1.4 Scaling¶
In the previous section, we explored how we can measure AI capabilities along continuous dimensions of performance and generality. Now we'll examine one of the most important drivers behind improvements in these capabilities: scale.
1.4.1 The Bitter Lesson¶
We assume that most of you probably went to university in an era where machine learning and AI roughly mean the same thing, or rather deep learning and AI mean the same thing. This hasn't always been true. Early in the history of artificial intelligence, researchers took very different approaches to creating intelligent systems. They believed that the key to artificial intelligence was carefully encoding human knowledge and expertise into computer programs. This led to things like expert systems filled with hand-crafted rules and chess engines programmed with sophisticated strategic principles. However, time and time again, researchers learned what we now call the bitter lesson.

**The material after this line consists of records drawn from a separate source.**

theorem satAdd_one {w : Word} (h : w ≠ BitVec.allOnes 64) : satAdd w 1 = w + 1#64 := by
  have below : w.toNat + 1 < 2 ^ 64 := by
    have : w.toNat ≠ (BitVec.allOnes 64).toNat := fun e => h (BitVec.eq_of_toNat_eq e)
    have := w.isLt
    simp at *
    omega
  rw [satAdd, if_pos below]

@[simp] theorem State.hostWrite_mast (s : State) (a : Nat) (bs : List Byte) : (s.hostWrite a bs).mast = s.mast := rfl
@[simp] theorem State.hostWrite_seqs (s : State) (a : Nat) (bs : List Byte) : (s.hostWrite a bs).seqs = s.seqs := rfl
@[simp] theorem State.hostWrite_dram (s : State) (a : Nat) (bs : List Byte) : (s.hostWrite a bs).mem.dram = s.mem.dram := rfl
@[simp] theorem State.signReport_seqs (s : State) (a : Nat) (bs : List Byte) : (s.signReport a bs).seqs = s.seqs := rfl
@[simp] theorem State.signReport_cores (s : State) (a : Nat) (bs : List Byte) : (s.signReport a bs).cores = s.cores := rfl
@[simp] theorem State.signReport_owners (s : State) (a : Nat) (bs : List Byte) : (s.signReport a bs).owners = s.owners := rfl

theorem State.hostHolds_hostWrite (s : State) (a : Nat) (bs : List Byte) : Stmt.hostHolds s (s.hostWrite a bs) a bs :=
  Stmt.hostHolds_of_write rfl

theorem State.hostHolds_signReport (s : State) (buf : Nat) (body : List Byte) :
    Stmt.hostHolds s (s.signReport buf body) buf (body ++ bytesOf 64 (Config.signature body)) :=
  Stmt.hostHolds_of_write rfl

theorem State.seqno_signReport (s : State) (buf : Nat) (body : List Byte) (h : s.mast.seqno ≠ BitVec.allOnes 64) :
    (s.signReport buf body).mast.seqno = s.mast.seqno + 1#64 := satAdd_one h

/-- The version and the numbers that come before the nonce of USAGE's report. -/
def State.usageHead (s : State) (owner : Nat) : List Byte :=
  leBytes 1 8 ++ leBytes Config.serial.toNat 16 ++ leBytes (Config.bootid s.mast.boot).toNat 16 ++
    wordsBytes [s.mast.seqno, BitVec.ofNat 64 owner]

theorem State.length_usageHead (s : State) (owner : Nat) : (s.usageHead owner).length = 56 := by simp [State.usageHead]

theorem State.usageBody_eq (s : State) (owner : Nat) (nonce : List Byte) : s.usageBody owner nonce = s.usageHead owner ++ (nonce ++
    wordsBytes [(s.owner owner).qcyc, (s.owner owner).rdb, (s.owner owner).wrb, (s.owner owner).lnkb, (s.owner owner).saves]) := by
  have version : wordsBytes [1#64] = leBytes 1 8 := by simp [wordsBytes]
  rw [State.usageBody, State.usageHead, version, List.append_assoc]

theorem exec_usage_report {s : State} {f : Nat} {o nonce buf : Word} (may : Stmt.may s f fun p => p = o.toNat) (ho : o.toNat ≤ 63) :
    ∃ (t : State) (bs : List Byte), exec (.usage f o nonce buf) s = .next (t.respond f 0 []) ∧
      bs.length = 192 ∧ Stmt.hostHolds s t buf.toNat bs ∧ bs.take 8 = leBytes 1 8 ∧
      (bs.drop 56).take 32 = s.hostRead nonce.toNat 32 ∧ (s.mast.seqno ≠ BitVec.allOnes 64 → t.mast.seqno = s.mast.seqno + 1#64) ∧
      t.seqs = s.seqs ∧ t.cores = s.cores ∧ t.owners = s.owners := by
  have may' : Stmt.may s f fun p => (num o == p) = true := Stmt.may_mono may fun p hp => by simp [hp]
  refine ⟨s.signReport buf.toNat (s.usageBody o.toNat (s.hostRead nonce.toNat 32)), _, ?_, ?_, s.hostHolds_signReport _ _, ?_, ?_,
    s.seqno_signReport _ _, State.signReport_seqs .., State.signReport_cores .., State.signReport_owners ..⟩
  · rw [exec_usage, execUsage, runCommand_may may' (by simp [ho]), Reply.answer_ok]
  · simp [State.usageBody_eq, State.length_usageHead, length_bytesOf, State.hostRead]
  · rw [State.usageBody_eq, State.usageHead]
    simp only [List.append_assoc]
    rw [List.take_left' (length_leBytes ..)]
  · rw [State.usageBody_eq, List.append_assoc, List.drop_left' (s.length_usageHead _), List.append_assoc,
      List.take_left' (by simp [State.hostRead])]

The Bitter Lesson (Sutton, 2019)
The biggest lesson that can be read from 70 years of AI research is that general methods that leverage computation are ultimately the most effective, and by a large margin. [...] The bitter lesson is based on the historical observations that 1) AI researchers have often tried to build knowledge into their agents, 2) this always helps in the short term, and is personally satisfying to the researcher, but 3) in the long run it plateaus and even inhibits further progress, and 4) breakthrough progress eventually arrives by an opposing approach based on scaling computation by search and learning.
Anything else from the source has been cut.